Annual satellite-derived estimates of outdoor PM2.5 concentrations were developed at 1-km2 spatial resolution across Canada for 2000-2016 and backcasted to 1981 using remote sensing, chemical transport models, and ground monitoring data. Targeted ground-based measurements were conducted to measure the relationship between columnar aerosol optical depth (AOD) and ground-level PM2.5. Both existing and targeted ground-based measurements were analyzed to develop improved exposure data sets for subsequent epidemiological analyses.

Residential histories derived from annual tax records were used to estimate PM2.5 exposures for subjects whose ages ranged from 25 to 90 years. About 8.5 million were from three Canadian Census Health and Environment Cohort (CanCHEC) analytic files and another 540,900 were Canadian Community Health Survey (CCHS) participants. Mortality was linked through the year 2016. Hazard ratios (HR) were estimated with Cox Proportional Hazard models using a 3-year moving average exposure with a 1-year lag, with the year of follow-up as the time axis. All models were stratified by 5-year age groups, sex, and immigrant status. Covariates were based on directed acyclical graphs (DAG), and included contextual variables (airshed, community size, neighborhood dependence, neighborhood deprivation, ethnic concentration, neighborhood instability, and urban form). A second model was examined including the DAG-based covariates as well as all subject-level risk factors (income, education, marital status, indigenous identity, employment status, occupational class, and visible minority status) available in each cohort. Additional subject-level behavioral covariates (fruit and vegetable consumption, leisure exercise frequency, alcohol consumption, smoking, and body mass index [BMI]) were included in the CCHS analysis.

Sensitivity analyses evaluated adjustment for covariates and gaseous copollutants (nitrogen dioxide [NO2] and ozone [O3]), as well as exposure time windows and spatial scales. Estimates were evaluated across strata of age, sex, and immigrant status. The shape of the PM2.5-mortality association was examined by first fitting restricted cubic splines (RCS) with a large number of knots and then fitting the shape-constrained health impact function (SCHIF) to the RCS predictions and their standard errors (SE). This method provides graphical results indicating the RCS predictions, as a nonparametric means of characterizing the concentration-response relationship in detail and the resulting mean SCHIF and accompanying uncertainty as a parametric summary.

Sensitivity analyses were conducted in the CCHS cohort to evaluate the potential influence of unmeasured covariates on air pollution risk estimates.

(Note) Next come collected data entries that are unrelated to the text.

-- ==== Sys2Proof/Tests/Slice0.lean ====
section
/-! SUPPORT. Tests of the model's well-formedness checks and of a few effects the spec states in numbers, and for every statement
with hypotheses a state and operands that meet them. -/

set_option Elab.async false

namespace Sys2Proof.Tests

open Sys2Proof.Machine

/-! ## Small states -/

/-- Every island is ON. -/
def on : Chip := (List.range 28).foldl (fun m i => m.setF ISL_STAT.STATE 2 i) Chip.reset

/-- An entry with some of its dwords given. -/
def entry (l : List (Nat × Nat)) : List Byte :=
  (List.range 16).flatMap fun i => leBytes 4 (((l.find? fun e => decide (e.1 = i)).map (·.2)).getD 0)

/-- An accepted admin command, and an accepted I/O command for a zone. -/
def adm (l : List (Nat × Nat)) : Cmd := { Cmd.blank with admin := true, phase := .accepted, entry := entry l }
def io (l : List (Nat × Nat)) (z : Option Nat) : Cmd := { Cmd.blank with phase := .accepted, entry := entry l, zone := z, nlb := 1, want := 4096 }

/-- Running tables with a physical function, a virtual one, four queue pairs, a tenant, a pool, and a rail. -/
def tb : Image := { Image.blank with
  lanes := [⟨0, 0, 0, 4, 6, 0, 0⟩]
  funcs := [⟨0, 0, 0, 0, 0, 20, 26, 5, 1, 0⟩, ⟨1, 1, 0, 0, 0, 20, 0, 5, 1, 0⟩]
  qalloc := [⟨0, 4, 0⟩]
  tenants := [⟨0, 0, 0, 8, 1024, 0, 100, 100, 0, 0, 0⟩]
  ledger := [⟨0, 512, 512⟩]
  geo := { Image.blank.geo with activeLimit := 100, openLimit := 100 }
  flash := { Image.blank.flash with ceCount := 7, userBlocks := 100, rsvBlocks := 10 } }

/-- Both sub-links of a pair are up under keys. -/
def keyed : Chip :=
  let m := { on with img := { on.img with tables := { Image.blank with twin := { Image.blank.twin with sublinks := 3 } } }, tw := { on.tw with peerSubs := 3 } }
  let x := { SubSt.blank with up := true, keyNum := 1, rxKey := 1, helloOk := true, attested := true }
  (m.setSub 0 x).setSub 1 x

/-- A sequential, a conventional and an elastic namespace of one zone each. -/
def ns1 : Ns :=
  { nsid := 1, tenant := 0, conv := false, elastic := false, lbaLog := 12, level := 0, keySlot := 0, keygen := 0, ana := 1, zones := [0], attached := [0] }
def ns2 : Ns := { ns1 with nsid := 2, conv := true, zones := [1] }
def ns3 : Ns := { ns1 with nsid := 3, elastic := true, level := 3, zones := [2] }

/-- The state most commands are shown on. -/
def base : Chip :=
  let m := { on with img := { on.img with tables := tb }, zn := { on.zn with ns := [ns1, ns2, ns3] } }
  ((m.setZone 0 { Zone.blank with state := zsio }).setZone 1 { Zone.blank with type := 2, state := zsio }).setZone 2
    { Zone.blank with type := 1, state := zsio }

theorem ok_of (x : Except Status Ns) (n : Ns) (h : (match x with | .ok a => decide (a = n) | .error _ => false) = true) : x = .ok n := by
  cases x <;> simp_all

/-- A namespace to be created, of one zone: the chip, the command with its data, and the namespace. -/
def mkNs : Chip × Cmd × Ns :=
  let c : Cmd := { adm [(0, 13), (10, 0), (11, 16777216 * 2)] with phase := .running, want := 27, data := (leBytes 8 1048576 ++ List.replicate 18 0 ++ [1]) }
  let m : Chip := ({ base with img := { base.img with tables := { tb with geo := { tb.geo with zones := 8 } } } } : Chip).putCmd 0 c
  (m, c, match m.createNs c with | .ok n => n | .error _ => ns1)

/-- A raw block of 512 zeros, stored at LBA offset 127 of its granule. -/
def zeroBlock : List Byte := blockHeader true false 1 512 512 0 127 ++ List.replicate 744 0

theorem crc64_zeros (n : Nat) : crc64 (List.replicate n 0) = 0 := by
  induction n with
  | zero => rfl
  | succ n ih => rw [List.replicate_succ, crc64, List.foldl_cons, show crc64Byte 0 0 = 0 by decide]; exact ih

theorem test_zeroBlock_opens : openBlock zeroBlock = .good (List.replicate 512 0) := by
  have h1 : slice zeroBlock 24 (fieldAt zeroBlock 8 4) = List.replicate 512 0 := by decide +kernel
  have h2 : fieldAt zeroBlock 12 8 = 0 := by decide +kernel
  have h3 : bitOf (fieldAt zeroBlock 1 1) 0 = true := by decide +kernel
  rw [openBlock, if_neg (by decide +kernel), if_neg (by decide +kernel)]
  simp only [h1, h2, h3, if_true, crc64_zeros]
/-- A tag with a check that matches. -/
def goodTag : Tag := BitVec.ofNat 192 (tagSeal (1 * 2 ^ 32))

theorem logUnits_many (m : Chip) (n : Nat) (h : m.zn.logBlks = [(0, ⟨false, true, List.replicate n (0, 1048576)⟩)]) (k : Nat) (hk : k < n) :
    k < m.logUnitsOf 1 := by
  simpa [Chip.logUnitsOf, h]

/-- A unit of a die, and a chip on which a die runs it. -/
def unit0 (k : UKind) : DUnit :=
  { id := 0, die := 0, kind := k, purpose := .scrub, tenant := 0, internal := true, cls := 4, deadline := 0, created := 0, block := 0, row := 0, page := 0,
    slc := false, passes := 0, susp := 0, busy := 0, ladder := [], bad := [], soft := false, again := false, held := false, late := false, inj := false,
    slot := none, epoch := 0, seq := 0, off := 0, cw := 0, ncw := 0 }
def dieRuns (k : UKind) : Chip := base.setDie 0 { DieSt.blank with running := some (unit0 k) }

/-! ## An owner command -/

theorem leNat_leBytes (n x : Nat) : leNat (leBytes n x) = x % 256 ^ n := by
  induction n generalizing x with
  | zero => simp [leNat, leBytes, Nat.mod_one]
  | succ n ih =>
    rw [leBytes, leNat, ih, BitVec.toNat_ofNat, Nat.pow_succ' (n := n) (m := 256), Nat.mod_mul]

/-- A command block of an operation, its fields from 0x90 on given. -/
def box (op : Nat) (fields : List Byte) (key : Byte := 1) : List Byte :=
  [0x4F, 0x57, 0x4E, 0x43] ++ leBytes 2 op ++ [0, 0] ++ leBytes 8 Config.uid.toNat ++ List.replicate 32 0 ++ List.replicate 96 key ++
    ((fields ++ List.replicate 112 0).take 112)

/-- An owner command being checked passes every check but the signature's. -/
theorem box_passes (m : Chip) (op : Nat) (fields : List Byte) (alarmed : Bool) (key : Byte)
    (h : m.tr.check = some ⟨box op fields key, true, alarmed⟩) (hc : m.f TRS_FAILCNT.CONSEC ≠ 8) (ho : op < 65536) :
    m.ownerPasses ⟨box op fields key, true, alarmed⟩ op :=
  ⟨h, hc, rfl, (leNat_leBytes 8 _).trans (Nat.mod_eq_of_lt Config.uid.isLt), rfl, (leNat_leBytes 2 _).trans (Nat.mod_eq_of_lt ho)⟩

/-! ## Frames from the twin -/

/-- A reliable frame expected next on sub-link 0 of `keyed`, for zone 0, and a frame in the clear. -/
def frame : RxFrame := ⟨0, 1, 0, 1, true, 0, some 0⟩
def clear0 : RxFrame := ⟨1, 1, 0, 0, true, 0, none⟩

/-- A chip with tables, under keys, that claims every cluster. -/
def twin : Chip :=
  let x := { SubSt.blank with up := true, keyNum := 1, rxKey := 1, helloOk := true, attested := true }
  ((({ base with img := { base.img with tables := { tb with twin := { tb.twin with sublinks := 3 } } } } : Chip).setSub 0 x).setF TWN_LINES.CLAIM 4095).setF
    TWN_LINES.SEEN 4095

/-- Every slot kept for the twin's commands is taken. -/
def full : Chip := { twin with q := { twin.q with slots := (List.range 2048).map fun k => (63488 + k, Cmd.blank) } }

theorem tfind_map (l : List Nat) (x : Nat) (h : x ∈ l) : (tfind (l.map fun k => (63488 + k, Cmd.blank)) (63488 + x)).isSome = true := by
  induction l with
  | nil => cases h
  | cons a t ih =>
    simp only [List.map_cons, tfind]
    split
    · rfl
    · rename_i ne
      rcases List.mem_cons.mp h with rfl | h
      · exact absurd rfl ne
      · exact ih h

theorem full_none : (⟨full, []⟩ : State).chip.deviceSlot = none := by
  simp only [Chip.deviceSlot, List.find?_eq_none, List.mem_map]
  rintro _ ⟨x, hx, rfl⟩
  have := tfind_map _ x hx
  simp [Chip.cmd?, full, Option.isNone_iff_eq_none, Option.ne_none_iff_isSome.mpr this]

theorem some_of {α : Type} (x : Option α) (h : x.isSome = true) : x = some (x.get h) := by rw [Option.some_get]
theorem pair_of {α β : Type} (x : α × β) (b : β) (h : x.2 = b) : x = (x.1, b) := by rw [← h]
theorem pair_some {α β : Type} (x : α × Option β) (h : x.2.isSome = true) : x = (x.1, some (x.2.get h)) := by rw [Option.some_get]

/-- The physical function's link is up, and so a host sees it. -/
def seen : Chip := (base.setF HPT_PCFG.VALID 1 0).setF HPT_PSTAT.STATE 2 0

/-- A read of die 0 of channel 0 holds data ready. -/
def busy : Chip :=
  { base.setDie 0 { DieSt.blank with running := some (unit0 .read) } with isl := { base.isl with dtc := 10000000 } }

/-- The payload of 512 zeros by R275 to R281: one literal, one match of 511 bytes at distance 1, and the end symbol. -/
def zeroPayload : List Byte :=
  [1] ++ List.replicate 127 0 ++ [1, 0, 0, 0, 0, 0, 0, 0x20, 0, 0, 0, 0, 0, 0, 0, 2] ++ [0x7C, 0x0F, 0x01]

Specifically, survival models with all available risk factors were fit and compared with models that omitted covariates not available in the CanCHEC cohorts. In addition, the PM2.5 risk estimate in the CanCHEC cohort was indirectly adjusted for multiple individual-level risk factors by estimating the association between PM2.5 and these covariates within the CCHS.

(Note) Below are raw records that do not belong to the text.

-- ==== Sys2Proof/Safety.lean ====
section
/-! DEFINITION. The terms in which the claims speak: taking a parcel, reading a field of a run of bytes, and the laws of the device
that every step keeps (R4, R6, R7, R43, R53, R67, R79, R82, R87, R101, R170), each as a predicate on State. -/

namespace Sys2Proof.Machine

/-! ## Taking an ingress parcel -/

/-- The part is in RUN, the parser holds the whole parcel `a`, and the ingress gate is open: `a` is the parcel taken next (R184,
R192). -/
def State.offers (s : State) (a : Arriving) : Prop := s.wholeParcel = some a ∧ s.ingressGateOpen = true

/-- `a` is a MGMT parcel with this request code and a body of this many units (R185). -/
def Arriving.asks (a : Arriving) (code units : Nat) : Prop := a.kind = kindMgmt ∧ a.code = code ∧ a.bodyUnits = units

/-- The parcel that was held has been taken, and the parcels `ps` have been enqueued. -/
def State.answered (s : State) (ps : List ReturnParcel) : State := { s with parser := .awaiting, returns := s.returns ++ ps }

/-- The REPLY to a MGMT parcel (R167). -/
def Arriving.replyOf (a : Arriving) (status : Status) (body : List Byte) : ReturnParcel := .reply a.tag a.fn a.code status body

/-- The command that carries out a SET-PARAM of the parameter p (the rows of the table). -/
def setParamCommand : Param → Instr
  | .decayInterval => .setDecayInterval
  | .durableLinger => .setDurableLinger
  | .creditBatch => .setCreditBatch
  | .sequenceBase => .setSequenceBase
  | .poolLowMark => .setPoolLowMark
  | _ => .setParam

/-- The number that `len` bytes of a run hold at an offset, little-endian (R181). -/
def bytesAt (bs : List Byte) (off len : Nat) : Nat := ((bs.drop off).take len).foldr (fun b n => b.toNat + 256 * n) 0

/-- No IDLE stream has a ready unit and no POOL-LOW is due: as every event in RUN leaves the part (R56, R82). -/
def State.calm (s : State) : Prop :=
  (∀ k, k < Config.streams → (s.stream k).state = .idle → (s.stream k).ready = 0) ∧ s.due = []

/-! ## The end of an event -/

/-- The credit evaluation that ends an event from `s` to `t` finds at least 1 returnable credit and at least CREDIT-BATCH (R30). -/
def State.creditDue (s t : State) : Bool :=
  decide (1 ≤ t.freeSlots - s.credits ∧ s.params.creditBatch ≤ t.freeSlots - s.credits)

/-- The CREDIT that the evaluation enqueues: the whole returnable count, or none (R30). -/
def State.creditParcels (s t : State) : List ReturnParcel :=
  if s.creditDue t = true then [.credit (t.freeSlots - s.credits)] else []

/-- What the credit evaluation at the end of an event from `s` to `t` leaves: a CREDIT takes the whole returnable count and stops the
linger timer; with less returnable than CREDIT-BATCH the timer is started unless it runs; with none nothing changes (R30, R31). -/
def State.creditsFollow (s t : State) : Prop :=
  if s.creditDue t = true then t.credits = s.credits + (t.freeSlots - s.credits) ∧ t.creditTimer = none
  else t.credits = s.credits ∧ t.creditTimer =
    if 1 ≤ t.freeSlots - s.credits ∧ s.creditTimer = none then some (s.now + s.params.creditLinger) else s.creditTimer

/-- What an event in DUMPING leaves that found the dump engine in this phase: with no capacity and no trailer in flight the part is DUMPED
with FAILED (R163); with capacity, FILLING becomes TRAILING once no data unit is in flight and either nothing is undumped or the
capacity is 1 (R162). -/
def State.dumpSettled (phase : DumpPhase) (t : State) : Prop :=
  (t.dump.remaining = 0 → t.dumpInFlight true = false → t.part = .dumped ∧ t.dumpres = .failed ∧ t.dump.phase = .idle)
    ∧ (t.dump.remaining = 0 → t.dumpInFlight true = true → t.part = .dumping ∧ t.dump.phase = phase)
    ∧ (t.dump.remaining ≠ 0 → t.part = .dumping ∧ t.dump.phase =
        if phase = .filling ∧ t.dumpInFlight false = false ∧ (t.undumped = 0 ∨ t.dump.remaining ≤ 1) then .trailing else phase)

/-! ## Failed units and lost lanes (R90, R93, R124, R132, R161) -/

/-- The segment at its close after a failure: every unit that was not DONE has failed, and the end cause is BROKEN unless it went DRAINING
before (R90, R92). -/
def Segment.lost (g : Segment) : Segment := { g with failed := g.issued - g.done, endCause := some (g.endCause.getD .broken) }

/-- The stream of a record's unit, that of its segment; a DUMP record has none (R101, R124). -/
def State.unitStream (s : State) (r : InFlight) : Option Nat :=
  match r.kind with
  | .normal => r.seg.bind s.streamOf
  | .dump => none

/-- How many of these units are the stream's. -/
def State.unitsOf (s : State) (rs : List InFlight) (k : Nat) : Nat := (rs.filter fun r => s.unitStream r == some k).length

/-- What the failures of these records, in this order, enqueue: nothing for a DUMP record; PROGRAM-FAILED for a NORMAL one, and
SEGMENT-CLOSED after it when no record of its segment is left, neither later in the list nor among those that stay (R92, R124, R132). -/
def State.failureParcels (s : State) (l : Nat) (stay : List InFlight) : List (FailReason × InFlight) → List ReturnParcel
  | [] => []
  | (why, r) :: rest =>
    (match r.kind with
      | .dump => []
      | .normal => .programFailed l why (r.seg.getD 0) r.unit r.block ::
          if (rest.map Prod.snd ++ stay).any (fun q => q.seg == r.seg) then []
          else ((Store.find? s.segments (r.seg.getD 0)).map fun g => ReturnParcel.segmentClosed (r.seg.getD 0) g.lost).toList)
      ++ State.failureParcels s l stay rest

/-- The SEGMENT-CLOSED of the lane's OPEN segments of which no unit is in flight, in ascending stream number (R93, R132 action 3). -/
def State.brokenParcels (s : State) (l : Nat) : List ReturnParcel :=
  (List.range Config.streams).filterMap fun k =>
    match s.openSegment (s.stream k) with
    | none => none
    | some (id, g) =>
      if g.lane = l ∧ ((s.lane l).inflight.any fun r => r.seg == some id) = false then some (.segmentClosed id g.lost) else none

/-- The GRANT-RETURNED of the lane, when it holds any grant: normal grants first (R93). -/
def State.grantParcels (s : State) (l : Nat) : List ReturnParcel :=
  if (s.lane l).normal ++ (s.lane l).dump = [] then []
  else [.grantReturned l ((s.lane l).normal.map (UnitKind.normal, ·) ++ (s.lane l).dump.map (UnitKind.dump, ·))]

/-- The units of these records merged back into their streams' queues, in this order (R69). -/
def State.requeueUnits (s : State) (rs : List InFlight) : State :=
  rs.foldl (fun u r =>
    match s.unitStream r with
    | none => u
    | some k => u.requeue k r.slots r.fillers) s

/-- The stream's open segment goes DRAINING with the failure of these records, or with the loss of the lane. -/
def State.losesSegment (s : State) (l : Nat) (rs : List InFlight) (down : Bool) (k : Nat) : Bool :=
  match s.openSegment (s.stream k) with
  | none => false
  | some (id, g) => rs.any (fun r => r.seg == some id) || (down && g.lane == l)

/-- At the end of the event from `s` to `t` the lane can give the stream no grant: it is outside the stream's lane set, or DOWN, or its
normal queue is empty (R85). -/
def State.givesNone (s t : State) (k l : Nat) : Prop :=
  (s.stream k).laneSet.getLsbD l = true → (t.lane l).up = true → (t.lane l).normal = []

/-- How an event from `s` to `t` that leaves the stream without an open segment ends for it: in RUN, with ready units, it requests a segment
and opens a new one on an UP lane of its set, the lanes before that one in circular order after the last lane used having nothing to give,
or, with nothing to give on any lane, is STARVED; else it is IDLE (R56, R85, R86). -/
def State.asksSegment (s t : State) (k : Nat) : Prop :=
  if s.part = .run ∧ 1 ≤ (t.stream k).ready
  then ((t.stream k).state = .opened ∧ ∃ id g i, (t.stream k).openSeg = some id ∧ Store.find? t.segments id = some g ∧ g.stream = k
          ∧ g.issued = 0 ∧ g.endCause = none ∧ (t.lane g.lane).up = true ∧ (s.stream k).laneSet.getLsbD g.lane = true
          ∧ (t.stream k).lastLane = g.lane ∧ i < 8 ∧ g.lane = ((s.stream k).lastLane + 1 + i) % 8
          ∧ ∀ j, j < i → s.givesNone t k (((s.stream k).lastLane + 1 + j) % 8))
        ∨ ((t.stream k).state = .starved ∧ (t.stream k).openSeg = none ∧ k ∈ t.starved ∧ ∀ l, l < 8 → s.givesNone t k l)
  else (t.stream k).state = .idle ∧ (t.stream k).openSeg = none ∧ (t.stream k).lastLane = (s.stream k).lastLane

/-- What the segment requests and the POOL-LOW notices leave that end an event from `s` to `t` which before them changes no stream's state,
open segment or last lane, no segment and no lane, and enqueues up to `before` (R56, R82, R85 to R87). That every IDLE stream with ready units
requests, whether or not the event concerned it, is DEDUCED (log 16). -/
structure State.RequestsMade (s t : State) (before : List ReturnParcel) (law : Prop) : Prop where
  /-- An IDLE stream with ready units requests a segment in RUN. -/
  idle : law → ∀ k, k < 256 → (s.stream k).state = .idle → s.asksSegment t k
  /-- No other stream requests one. -/
  others : ∀ k, (s.stream k).state ≠ .idle → (t.stream k).state = (s.stream k).state
    ∧ (t.stream k).openSeg = (s.stream k).openSeg ∧ (t.stream k).lastLane = (s.stream k).lastLane
  /-- Every segment stays as it was, and a new one is the open segment of a stream that was IDLE. -/
  segments : law → (∀ id g, Store.find? s.segments id = some g → Store.find? t.segments id = some g)
    ∧ ∀ id g, Store.find? t.segments id = some g → Store.find? s.segments id = some g
        ∨ (s.stream g.stream).state = .idle ∧ (t.stream g.stream).openSeg = some id
  /-- Grants leave the front of a normal queue, which clears the armed flag at or below the mark; nothing else held for a lane changes. -/
  lanes : ∀ l, (t.lane l).normal.IsSuffix (s.lane l).normal ∧ t.lane l = { s.lane l with
    normal := (t.lane l).normal
    armed := (s.lane l).armed
      && !decide ((t.lane l).normal ≠ (s.lane l).normal ∧ (t.lane l).normal.length ≤ (s.lane l).poolLowMark) }
  links : t.laneLinks = s.laneLinks
  /-- The streams that starve join the list at its tail in ascending number, each with STREAM-STARVED; after those come the POOL-LOW of
  exactly the lanes whose armed flag the requests cleared. -/
  notices : ∃ starved low, t.starved = s.starved ++ starved ∧ starved.Pairwise (· < ·)
    ∧ (∀ k, k ∈ starved ↔ (s.stream k).state = .idle ∧ (t.stream k).state = .starved)
    ∧ t.returns = before ++ starved.map ReturnParcel.streamStarved ++ low
    ∧ (∀ p ∈ low, ∃ l n, p = .poolLow l n)
    ∧ (s.due = [] → ∀ p, p ∈ low ↔ ∃ l, (s.lane l).armed = true ∧ (t.lane l).armed = false ∧ p = .poolLow l (t.lane l).normal.length)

Satellite-derived PM2.5 estimates were low and highly correlated with ground monitors. HR estimates (per 10-μg/m3 increase in PM2.5) were similar for the 1991 (1.041, 95% confidence interval [CI]: 1.016-1.066) and 1996 (1.041, 1.024-1.059) CanCHEC cohorts with a larger estimate observed for the 2001 cohort (1.084, 1.060-1.108). The pooled cohort HR estimate was 1.053 (1.041-1.065). In the CCHS an analogous model indicated a HR of 1.13 (95% CI: 1.06-1.21), which was reduced slightly with the addition of behavioral covariates (1.11, 1.04-1.18). In each of the CanCHEC cohorts, the RCS increased rapidly over lower concentrations, slightly declining between the 25th and 75th percentiles and then increasing beyond the 75th percentile. The steepness of the increase in the RCS over lower concentrations diminished as the cohort start date increased. The SCHIFs displayed a supralinear association in each of the three CanCHEC cohorts and in the CCHS cohort.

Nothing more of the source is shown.